From the line containing "with zeros. -/" to the end of the listing, copy each line exactly and leave out all others.

┌──

-- ==== Sys2Proof/Machine/Fec.lean ====
section
/-! DEFINITION. The forward error correction of a port (R281): RS(544,514) over GF(2^10) as IEEE 802.3 defines it, with the
symbols of a codeword spread over the port's lanes. -/

namespace Sys2Proof.Machine

/-- A product in GF(2^10) with x^10 + x^3 + 1. -/
def gf10Mul (a b : Nat) : Nat :=
  (List.range 10).foldl (fun r i =>
    let d := if r < 512 then 2 * r else (2 * r) ^^^ 0x409
    if bit b (9 - i) then d ^^^ a else d) 0

/-- The generator polynomial without its leading 1, highest power first: the product of x - α^j for j = 0 to 29. -/
def rsGenerator : List Nat :=
  ((List.range 30).foldl (fun (g : List Nat × Nat) _ =>
    ((g.1 ++ [0]).zipWith (fun a b => a ^^^ b) (0 :: g.1.map (gf10Mul g.2)), gf10Mul g.2 2)) ([1], 1)).1.drop 1

/-- The 30 parity symbols of 514 data symbols, the first sent being the highest power. -/
def rsParity (data : List Nat) : List Nat :=
  data.foldl (fun r x =>
    let f := x ^^^ r.headD 0
    (r.drop 1 ++ [0]).zipWith (fun a g => a ^^^ gf10Mul f g) rsGenerator) (List.replicate 30 0)

/-- The codeword of 514 data symbols. -/
def rsCodeword (data : List Nat) : List Nat := data ++ rsParity data

/-- The lane position of a codeword's symbol on a port of a width: consecutive symbols lie on different lanes. -/
def symbolLane (width i : Nat) : Nat := i % max 1 width

/-- Whether a codeword with these erroneous symbols is corrected: up to 15 (R281). -/
def fecCorrects (errs : List Nat) : Bool := decide (errs.dedup.length ≤ 15)

/-- Whether a flit contains a symbol of an uncorrectable codeword (R289). -/
def Flit.uncorrectable (f : Flit) : Bool := f.spoiled || f.codewords.any (fun e => !fecCorrects e)

/-- The lane positions of the symbols that FEC corrected with a flit, on a port of a width. -/
def Flit.correctedLanes (f : Flit) (width : Nat) : List Nat :=
  ((f.codewords.filter fecCorrects).map (fun e => e.dedup.map (symbolLane width))).flatten

/-- The codewords that FEC could not correct with a flit. -/
def Flit.lostCodewords (f : Flit) : Nat := (f.codewords.filter (fun e => !fecCorrects e)).length

/-- The symbols of a codeword that a lane position carries. -/
def laneSymbols (width lane : Nat) (word : List Nat) : List Nat :=
  ((List.range word.length).filter (fun i => symbolLane width i == lane)).map (fun i => word.getD i 0)

/-- The bits of a flit, slot 0 first, its lowest bit first. -/
def Flit.toNat (f : Flit) : Nat := pack (((f.slot0 :: f.slots).map (fun x => (256, x.toNat))))

/-- The data symbols of a run of flits: ten bits each, the last filled up with zeros. -/
def flitSymbols (fs : List Flit) : List Nat :=
  let v := pack (fs.map (fun f => (2048, f.toNat)))
  (List.range (ceilDiv (2048 * fs.length) 10)).map (fun i => bits v (10 * i) 10)

/-- What the lanes of a port carry for a run of flits, codeword after codeword (DESIGN CHOICE, log entry 130: the first symbol
of the run opens a codeword). -/
def laneStream (width lane : Nat) (fs : List Flit) : List Nat :=
  let xs := flitSymbols fs
  ((List.range (ceilDiv xs.length 514)).map (fun k =>
    let d := (xs.drop (514 * k)).take 514
    laneSymbols width lane (rsCodeword (d ++ List.replicate (514 - d.length) 0)))).flatten

end Sys2Proof.Machine
end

└──

THE COMPLETED TASK -
/-- The data symbols of a run of flits: ten bits each, the last filled up with zeros. -/
def flitSymbols (fs : List Flit) : List Nat :=
  let v := pack (fs.map (fun f => (2048, f.toNat)))
  (List.range (ceilDiv (2048 * fs.length) 10)).map (fun i => bits v (10 * i) 10)

/-- What the lanes of a port carry for a run of flits, codeword after codeword (DESIGN CHOICE, log entry 130: the first symbol
of the run opens a codeword). -/
def laneStream (width lane : Nat) (fs : List Flit) : List Nat :=
  let xs := flitSymbols fs
  ((List.range (ceilDiv xs.length 514)).map (fun k =>
    let d := (xs.drop (514 * k)).take 514
    laneSymbols width lane (rsCodeword (d ++ List.replicate (514 - d.length) 0)))).flatten

end Sys2Proof.Machine
end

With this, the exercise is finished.